→ Task requirements
Reproduce the records word for word, from the first line to the line containing "array, the reset".

Data excerpts:
---

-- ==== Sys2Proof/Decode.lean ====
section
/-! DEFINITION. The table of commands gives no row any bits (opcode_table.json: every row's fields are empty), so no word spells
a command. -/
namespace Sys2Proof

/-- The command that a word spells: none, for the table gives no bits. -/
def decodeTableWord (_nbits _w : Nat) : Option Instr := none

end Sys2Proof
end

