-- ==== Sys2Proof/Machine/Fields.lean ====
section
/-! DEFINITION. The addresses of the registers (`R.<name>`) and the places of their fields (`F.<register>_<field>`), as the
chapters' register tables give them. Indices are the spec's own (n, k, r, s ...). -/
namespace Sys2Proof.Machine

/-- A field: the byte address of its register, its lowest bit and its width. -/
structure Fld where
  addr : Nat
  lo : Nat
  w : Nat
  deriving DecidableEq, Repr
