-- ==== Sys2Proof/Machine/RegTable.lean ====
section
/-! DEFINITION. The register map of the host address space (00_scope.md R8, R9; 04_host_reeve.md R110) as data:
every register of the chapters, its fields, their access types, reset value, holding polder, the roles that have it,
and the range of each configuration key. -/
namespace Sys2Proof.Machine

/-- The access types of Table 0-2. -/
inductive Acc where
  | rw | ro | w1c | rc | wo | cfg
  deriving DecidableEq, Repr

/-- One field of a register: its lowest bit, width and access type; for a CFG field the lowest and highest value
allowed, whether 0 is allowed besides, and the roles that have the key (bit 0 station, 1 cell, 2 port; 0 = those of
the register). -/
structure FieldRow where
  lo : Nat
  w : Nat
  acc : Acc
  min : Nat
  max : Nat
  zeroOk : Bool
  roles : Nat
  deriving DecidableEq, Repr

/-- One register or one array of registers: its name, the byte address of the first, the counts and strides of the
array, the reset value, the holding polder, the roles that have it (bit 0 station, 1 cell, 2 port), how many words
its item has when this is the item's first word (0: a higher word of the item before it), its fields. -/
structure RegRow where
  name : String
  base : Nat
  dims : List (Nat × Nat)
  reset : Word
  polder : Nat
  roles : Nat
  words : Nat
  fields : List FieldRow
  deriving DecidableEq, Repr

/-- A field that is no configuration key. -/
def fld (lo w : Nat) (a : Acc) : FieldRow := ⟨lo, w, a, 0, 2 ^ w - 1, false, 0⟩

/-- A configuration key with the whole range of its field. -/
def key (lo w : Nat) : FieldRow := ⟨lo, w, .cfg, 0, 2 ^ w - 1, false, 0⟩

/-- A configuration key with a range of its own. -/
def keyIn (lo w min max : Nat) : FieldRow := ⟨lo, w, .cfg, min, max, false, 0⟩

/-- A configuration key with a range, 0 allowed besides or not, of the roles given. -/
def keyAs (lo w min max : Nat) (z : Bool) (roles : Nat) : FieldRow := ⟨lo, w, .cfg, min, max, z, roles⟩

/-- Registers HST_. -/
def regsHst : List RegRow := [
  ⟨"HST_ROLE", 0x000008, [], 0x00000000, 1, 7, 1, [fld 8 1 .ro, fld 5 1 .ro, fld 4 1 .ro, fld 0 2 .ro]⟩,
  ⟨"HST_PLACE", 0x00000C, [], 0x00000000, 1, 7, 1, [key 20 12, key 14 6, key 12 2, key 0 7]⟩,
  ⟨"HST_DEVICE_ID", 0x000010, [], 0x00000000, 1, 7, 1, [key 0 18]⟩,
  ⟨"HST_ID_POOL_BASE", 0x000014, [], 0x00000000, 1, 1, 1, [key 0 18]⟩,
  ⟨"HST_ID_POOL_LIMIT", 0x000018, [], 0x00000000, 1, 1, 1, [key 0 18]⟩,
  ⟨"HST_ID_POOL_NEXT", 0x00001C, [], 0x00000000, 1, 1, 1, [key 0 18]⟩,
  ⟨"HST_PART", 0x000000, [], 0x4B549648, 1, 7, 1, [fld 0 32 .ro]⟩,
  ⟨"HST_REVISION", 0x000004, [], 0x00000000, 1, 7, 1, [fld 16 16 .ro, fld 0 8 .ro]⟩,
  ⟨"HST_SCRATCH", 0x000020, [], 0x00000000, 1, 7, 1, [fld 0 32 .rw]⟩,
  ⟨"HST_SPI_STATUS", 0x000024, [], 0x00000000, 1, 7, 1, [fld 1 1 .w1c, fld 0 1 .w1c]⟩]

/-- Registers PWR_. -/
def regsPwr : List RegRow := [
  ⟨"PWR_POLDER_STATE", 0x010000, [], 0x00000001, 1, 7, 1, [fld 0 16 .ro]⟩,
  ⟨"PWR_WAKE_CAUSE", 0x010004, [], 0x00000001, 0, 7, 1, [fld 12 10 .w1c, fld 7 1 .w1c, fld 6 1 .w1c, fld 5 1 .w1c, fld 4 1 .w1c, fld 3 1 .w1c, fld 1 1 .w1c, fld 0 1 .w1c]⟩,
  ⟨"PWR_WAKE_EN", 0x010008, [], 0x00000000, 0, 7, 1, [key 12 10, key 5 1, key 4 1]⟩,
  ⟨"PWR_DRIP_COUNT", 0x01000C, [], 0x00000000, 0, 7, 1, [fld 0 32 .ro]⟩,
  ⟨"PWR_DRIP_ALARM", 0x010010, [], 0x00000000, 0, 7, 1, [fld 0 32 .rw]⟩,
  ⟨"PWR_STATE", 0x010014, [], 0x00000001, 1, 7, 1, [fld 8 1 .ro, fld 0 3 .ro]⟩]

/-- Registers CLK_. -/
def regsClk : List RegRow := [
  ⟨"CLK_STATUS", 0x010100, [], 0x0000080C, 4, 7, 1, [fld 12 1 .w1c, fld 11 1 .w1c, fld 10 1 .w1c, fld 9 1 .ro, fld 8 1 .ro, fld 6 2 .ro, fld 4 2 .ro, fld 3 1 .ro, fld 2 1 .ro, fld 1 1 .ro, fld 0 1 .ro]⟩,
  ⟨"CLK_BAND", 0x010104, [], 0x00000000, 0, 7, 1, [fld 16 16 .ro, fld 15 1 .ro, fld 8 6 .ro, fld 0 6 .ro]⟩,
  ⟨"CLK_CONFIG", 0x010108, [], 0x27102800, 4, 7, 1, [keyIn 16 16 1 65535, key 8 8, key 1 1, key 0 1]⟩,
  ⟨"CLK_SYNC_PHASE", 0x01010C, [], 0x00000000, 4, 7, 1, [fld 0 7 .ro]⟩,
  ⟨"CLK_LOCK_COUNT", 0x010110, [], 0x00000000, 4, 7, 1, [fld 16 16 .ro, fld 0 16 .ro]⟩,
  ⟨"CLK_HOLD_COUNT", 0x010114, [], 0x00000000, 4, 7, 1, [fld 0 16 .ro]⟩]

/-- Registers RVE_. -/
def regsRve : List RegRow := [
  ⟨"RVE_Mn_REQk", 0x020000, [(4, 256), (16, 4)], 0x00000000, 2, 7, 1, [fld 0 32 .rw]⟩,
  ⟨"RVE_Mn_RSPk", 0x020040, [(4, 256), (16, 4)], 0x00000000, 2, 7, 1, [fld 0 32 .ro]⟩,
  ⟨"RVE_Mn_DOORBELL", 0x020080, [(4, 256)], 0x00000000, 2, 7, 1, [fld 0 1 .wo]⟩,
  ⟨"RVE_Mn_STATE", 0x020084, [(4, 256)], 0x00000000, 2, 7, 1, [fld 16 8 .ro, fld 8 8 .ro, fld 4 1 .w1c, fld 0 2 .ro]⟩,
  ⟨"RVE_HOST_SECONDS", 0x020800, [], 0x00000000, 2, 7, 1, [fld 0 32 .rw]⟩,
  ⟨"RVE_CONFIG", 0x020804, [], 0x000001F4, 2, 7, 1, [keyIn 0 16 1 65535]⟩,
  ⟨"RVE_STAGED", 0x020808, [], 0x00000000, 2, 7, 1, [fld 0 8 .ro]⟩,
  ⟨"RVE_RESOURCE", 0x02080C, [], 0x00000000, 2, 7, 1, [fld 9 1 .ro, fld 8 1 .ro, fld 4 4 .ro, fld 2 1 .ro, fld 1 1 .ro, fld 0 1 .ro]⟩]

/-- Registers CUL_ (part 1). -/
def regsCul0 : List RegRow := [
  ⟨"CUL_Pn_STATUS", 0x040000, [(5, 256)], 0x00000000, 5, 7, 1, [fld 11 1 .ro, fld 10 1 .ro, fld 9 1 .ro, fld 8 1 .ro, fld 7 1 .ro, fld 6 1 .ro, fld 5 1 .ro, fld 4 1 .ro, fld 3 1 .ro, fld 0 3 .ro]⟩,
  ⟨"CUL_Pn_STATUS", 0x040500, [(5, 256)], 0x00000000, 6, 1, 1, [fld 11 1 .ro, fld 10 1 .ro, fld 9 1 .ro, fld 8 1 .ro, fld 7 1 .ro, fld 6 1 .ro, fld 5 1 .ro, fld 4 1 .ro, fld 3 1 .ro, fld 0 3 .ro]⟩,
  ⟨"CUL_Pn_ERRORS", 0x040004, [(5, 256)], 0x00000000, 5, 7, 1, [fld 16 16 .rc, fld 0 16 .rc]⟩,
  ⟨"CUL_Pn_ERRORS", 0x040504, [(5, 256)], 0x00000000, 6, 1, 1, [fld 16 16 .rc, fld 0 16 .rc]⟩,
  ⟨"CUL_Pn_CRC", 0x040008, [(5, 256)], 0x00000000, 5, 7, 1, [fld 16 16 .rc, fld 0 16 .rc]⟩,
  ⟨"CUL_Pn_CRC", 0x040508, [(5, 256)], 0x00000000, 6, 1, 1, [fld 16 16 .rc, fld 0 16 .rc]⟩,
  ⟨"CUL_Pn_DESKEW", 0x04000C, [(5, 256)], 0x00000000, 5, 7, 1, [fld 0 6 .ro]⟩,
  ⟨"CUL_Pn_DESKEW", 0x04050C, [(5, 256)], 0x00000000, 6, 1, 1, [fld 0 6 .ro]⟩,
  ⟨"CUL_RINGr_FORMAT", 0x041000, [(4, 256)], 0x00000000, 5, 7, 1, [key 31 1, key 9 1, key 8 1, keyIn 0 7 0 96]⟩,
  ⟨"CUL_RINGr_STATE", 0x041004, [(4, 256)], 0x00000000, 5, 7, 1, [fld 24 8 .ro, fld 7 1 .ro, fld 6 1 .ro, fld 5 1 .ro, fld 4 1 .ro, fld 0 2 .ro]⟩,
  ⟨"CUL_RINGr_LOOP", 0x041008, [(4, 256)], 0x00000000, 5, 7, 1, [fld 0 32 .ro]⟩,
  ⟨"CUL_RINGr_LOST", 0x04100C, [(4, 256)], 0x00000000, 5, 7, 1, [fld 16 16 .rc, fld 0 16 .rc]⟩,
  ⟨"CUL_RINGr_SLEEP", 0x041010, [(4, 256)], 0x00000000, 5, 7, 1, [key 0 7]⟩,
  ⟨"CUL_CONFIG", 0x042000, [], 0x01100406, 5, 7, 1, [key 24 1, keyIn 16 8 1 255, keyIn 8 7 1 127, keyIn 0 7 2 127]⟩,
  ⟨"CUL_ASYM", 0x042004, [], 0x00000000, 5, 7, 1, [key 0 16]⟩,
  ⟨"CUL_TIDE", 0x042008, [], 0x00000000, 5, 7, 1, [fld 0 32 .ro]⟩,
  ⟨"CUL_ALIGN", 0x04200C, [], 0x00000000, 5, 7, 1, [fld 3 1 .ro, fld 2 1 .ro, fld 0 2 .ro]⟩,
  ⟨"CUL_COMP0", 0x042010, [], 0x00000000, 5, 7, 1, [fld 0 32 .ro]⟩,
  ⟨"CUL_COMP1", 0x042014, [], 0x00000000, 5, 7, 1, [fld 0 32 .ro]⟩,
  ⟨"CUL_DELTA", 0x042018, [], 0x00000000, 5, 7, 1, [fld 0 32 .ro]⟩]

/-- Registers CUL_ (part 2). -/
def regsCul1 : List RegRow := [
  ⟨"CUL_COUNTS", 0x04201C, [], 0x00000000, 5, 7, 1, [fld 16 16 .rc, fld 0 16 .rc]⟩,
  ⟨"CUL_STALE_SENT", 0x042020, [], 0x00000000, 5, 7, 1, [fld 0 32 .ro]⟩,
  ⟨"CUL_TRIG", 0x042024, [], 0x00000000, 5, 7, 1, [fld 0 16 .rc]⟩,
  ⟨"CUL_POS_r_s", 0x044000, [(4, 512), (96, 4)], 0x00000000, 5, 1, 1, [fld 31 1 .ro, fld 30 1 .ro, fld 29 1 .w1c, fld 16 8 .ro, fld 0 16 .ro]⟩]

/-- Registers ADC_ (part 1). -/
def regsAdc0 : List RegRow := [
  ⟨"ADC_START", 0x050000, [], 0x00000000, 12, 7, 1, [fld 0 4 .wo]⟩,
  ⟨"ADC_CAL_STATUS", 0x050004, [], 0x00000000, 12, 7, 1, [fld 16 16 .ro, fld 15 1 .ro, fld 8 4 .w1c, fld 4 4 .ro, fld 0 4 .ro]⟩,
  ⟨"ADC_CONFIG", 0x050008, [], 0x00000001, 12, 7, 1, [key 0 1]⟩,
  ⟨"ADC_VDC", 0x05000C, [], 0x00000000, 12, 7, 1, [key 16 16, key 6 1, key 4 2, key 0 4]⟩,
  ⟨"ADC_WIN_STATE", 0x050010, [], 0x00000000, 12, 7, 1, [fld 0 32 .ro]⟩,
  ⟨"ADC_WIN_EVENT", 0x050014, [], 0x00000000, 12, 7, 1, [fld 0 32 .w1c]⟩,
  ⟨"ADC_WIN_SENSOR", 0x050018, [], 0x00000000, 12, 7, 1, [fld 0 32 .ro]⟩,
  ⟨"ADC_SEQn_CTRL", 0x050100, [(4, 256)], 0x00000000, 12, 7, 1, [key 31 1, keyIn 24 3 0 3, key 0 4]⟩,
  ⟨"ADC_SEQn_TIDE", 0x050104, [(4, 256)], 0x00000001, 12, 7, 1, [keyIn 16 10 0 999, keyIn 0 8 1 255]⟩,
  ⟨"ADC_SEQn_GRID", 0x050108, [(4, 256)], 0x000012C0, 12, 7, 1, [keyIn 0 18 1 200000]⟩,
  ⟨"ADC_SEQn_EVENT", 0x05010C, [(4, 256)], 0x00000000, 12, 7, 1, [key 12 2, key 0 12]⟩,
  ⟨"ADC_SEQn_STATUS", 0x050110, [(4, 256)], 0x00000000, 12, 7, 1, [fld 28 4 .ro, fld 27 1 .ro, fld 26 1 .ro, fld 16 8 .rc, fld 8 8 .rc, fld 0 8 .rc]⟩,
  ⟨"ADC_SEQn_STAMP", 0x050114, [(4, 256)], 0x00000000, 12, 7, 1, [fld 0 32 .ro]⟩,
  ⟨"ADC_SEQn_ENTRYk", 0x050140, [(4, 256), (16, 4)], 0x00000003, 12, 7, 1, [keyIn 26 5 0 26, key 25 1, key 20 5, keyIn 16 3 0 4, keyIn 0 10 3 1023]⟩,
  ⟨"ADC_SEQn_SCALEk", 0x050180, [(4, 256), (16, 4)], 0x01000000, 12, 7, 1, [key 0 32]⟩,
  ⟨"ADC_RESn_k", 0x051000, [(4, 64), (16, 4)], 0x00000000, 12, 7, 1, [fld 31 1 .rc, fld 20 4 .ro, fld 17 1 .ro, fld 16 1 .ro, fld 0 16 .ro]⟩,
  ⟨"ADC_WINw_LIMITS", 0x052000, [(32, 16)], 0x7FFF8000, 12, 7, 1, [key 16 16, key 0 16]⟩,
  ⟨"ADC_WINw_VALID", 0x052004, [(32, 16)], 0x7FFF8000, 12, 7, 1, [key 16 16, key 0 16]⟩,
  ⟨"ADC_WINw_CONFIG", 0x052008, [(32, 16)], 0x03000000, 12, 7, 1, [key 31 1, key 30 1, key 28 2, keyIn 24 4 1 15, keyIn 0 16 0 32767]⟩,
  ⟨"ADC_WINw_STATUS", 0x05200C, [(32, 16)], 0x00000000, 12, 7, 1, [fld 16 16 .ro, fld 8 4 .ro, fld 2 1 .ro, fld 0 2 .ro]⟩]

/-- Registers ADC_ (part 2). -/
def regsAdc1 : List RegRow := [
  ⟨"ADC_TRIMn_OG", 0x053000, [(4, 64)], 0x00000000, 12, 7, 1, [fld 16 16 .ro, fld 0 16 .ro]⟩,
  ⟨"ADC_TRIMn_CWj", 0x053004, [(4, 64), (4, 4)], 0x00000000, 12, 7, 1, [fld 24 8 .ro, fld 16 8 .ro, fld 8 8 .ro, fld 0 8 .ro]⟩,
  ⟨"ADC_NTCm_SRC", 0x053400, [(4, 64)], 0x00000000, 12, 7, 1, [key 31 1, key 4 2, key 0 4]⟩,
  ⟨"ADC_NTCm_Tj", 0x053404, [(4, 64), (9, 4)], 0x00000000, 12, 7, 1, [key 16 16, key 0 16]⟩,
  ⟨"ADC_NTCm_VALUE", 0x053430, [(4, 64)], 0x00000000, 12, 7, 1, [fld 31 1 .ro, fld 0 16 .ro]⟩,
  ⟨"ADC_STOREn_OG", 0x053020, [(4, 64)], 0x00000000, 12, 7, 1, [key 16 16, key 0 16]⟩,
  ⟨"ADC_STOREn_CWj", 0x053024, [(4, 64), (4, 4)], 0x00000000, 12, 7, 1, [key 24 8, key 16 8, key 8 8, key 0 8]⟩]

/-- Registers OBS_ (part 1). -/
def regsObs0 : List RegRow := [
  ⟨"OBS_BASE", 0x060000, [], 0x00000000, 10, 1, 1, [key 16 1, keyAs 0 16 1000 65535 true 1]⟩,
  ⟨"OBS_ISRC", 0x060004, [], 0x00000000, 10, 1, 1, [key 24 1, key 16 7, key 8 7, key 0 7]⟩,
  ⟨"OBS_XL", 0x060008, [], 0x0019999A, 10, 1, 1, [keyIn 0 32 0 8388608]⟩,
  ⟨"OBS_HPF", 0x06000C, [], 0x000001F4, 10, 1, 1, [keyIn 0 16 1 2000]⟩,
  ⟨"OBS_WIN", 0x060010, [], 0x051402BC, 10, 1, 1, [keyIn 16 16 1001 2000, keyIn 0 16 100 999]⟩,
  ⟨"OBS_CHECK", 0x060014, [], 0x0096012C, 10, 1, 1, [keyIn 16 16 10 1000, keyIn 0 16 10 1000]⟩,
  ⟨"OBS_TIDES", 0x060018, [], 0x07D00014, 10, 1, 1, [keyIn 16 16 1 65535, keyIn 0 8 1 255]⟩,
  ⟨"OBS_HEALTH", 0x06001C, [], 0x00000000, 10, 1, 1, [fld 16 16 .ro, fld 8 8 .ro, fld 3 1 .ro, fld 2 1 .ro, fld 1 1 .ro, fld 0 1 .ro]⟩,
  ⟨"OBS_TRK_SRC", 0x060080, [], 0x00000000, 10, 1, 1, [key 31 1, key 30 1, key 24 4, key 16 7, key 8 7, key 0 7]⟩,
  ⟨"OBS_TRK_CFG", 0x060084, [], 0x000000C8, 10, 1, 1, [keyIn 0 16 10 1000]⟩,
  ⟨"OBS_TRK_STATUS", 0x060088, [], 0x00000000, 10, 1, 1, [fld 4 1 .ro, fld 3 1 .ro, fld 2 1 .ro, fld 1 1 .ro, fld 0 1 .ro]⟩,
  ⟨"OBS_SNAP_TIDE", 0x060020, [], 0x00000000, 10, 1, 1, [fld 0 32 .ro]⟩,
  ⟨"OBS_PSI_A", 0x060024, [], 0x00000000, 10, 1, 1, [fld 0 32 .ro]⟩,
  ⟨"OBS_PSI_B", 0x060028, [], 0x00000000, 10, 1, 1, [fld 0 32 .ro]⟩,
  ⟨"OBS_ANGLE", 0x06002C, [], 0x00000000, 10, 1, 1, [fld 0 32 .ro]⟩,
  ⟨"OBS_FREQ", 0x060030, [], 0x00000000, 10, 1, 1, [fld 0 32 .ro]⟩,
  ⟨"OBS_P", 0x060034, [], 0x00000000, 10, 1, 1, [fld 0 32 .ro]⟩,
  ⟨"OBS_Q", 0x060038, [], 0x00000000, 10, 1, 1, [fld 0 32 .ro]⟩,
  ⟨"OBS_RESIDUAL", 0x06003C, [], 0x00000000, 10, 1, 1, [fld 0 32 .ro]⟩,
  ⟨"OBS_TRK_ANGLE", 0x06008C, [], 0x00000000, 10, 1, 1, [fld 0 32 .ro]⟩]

---

→ Answer section
-- ==== Sys2Proof/Decode.lean ====
section
/-! DEFINITION. The table of commands gives no row any bits (opcode_table.json: every row's fields are empty), so no word spells
a command. -/
namespace Sys2Proof

/-- The command that a word spells: none, for the table gives no bits. -/
def decodeTableWord (_nbits _w : Nat) : Option Instr := none

end Sys2Proof
end

-- ==== Sys2Proof/Machine/Fields.lean ====
section
/-! DEFINITION. The addresses of the registers (`R.<name>`) and the places of their fields (`F.<register>_<field>`), as the
chapters' register tables give them. Indices are the spec's own (n, k, r, s ...). -/
namespace Sys2Proof.Machine

/-- A field: the byte address of its register, its lowest bit and its width. -/
structure Fld where
  addr : Nat
  lo : Nat
  w : Nat
  deriving DecidableEq, Repr
-- ==== Sys2Proof/Machine/RegTable.lean ====
section
/-! DEFINITION. The register map of the host address space (00_scope.md R8, R9; 04_host_reeve.md R110) as data:
every register of the chapters, its fields, their access types, reset value, holding polder, the roles that have it,
and the range of each configuration key. -/
namespace Sys2Proof.Machine

/-- The access types of Table 0-2. -/
inductive Acc where
  | rw | ro | w1c | rc | wo | cfg
  deriving DecidableEq, Repr

/-- One field of a register: its lowest bit, width and access type; for a CFG field the lowest and highest value
allowed, whether 0 is allowed besides, and the roles that have the key (bit 0 station, 1 cell, 2 port; 0 = those of
the register). -/
structure FieldRow where
  lo : Nat
  w : Nat
  acc : Acc
  min : Nat
  max : Nat
  zeroOk : Bool
  roles : Nat
  deriving DecidableEq, Repr

/-- One register or one array of registers: its name, the byte address of the first, the counts and strides of the
array, the reset value, the holding polder, the roles that have it (bit 0 station, 1 cell, 2 port), how many words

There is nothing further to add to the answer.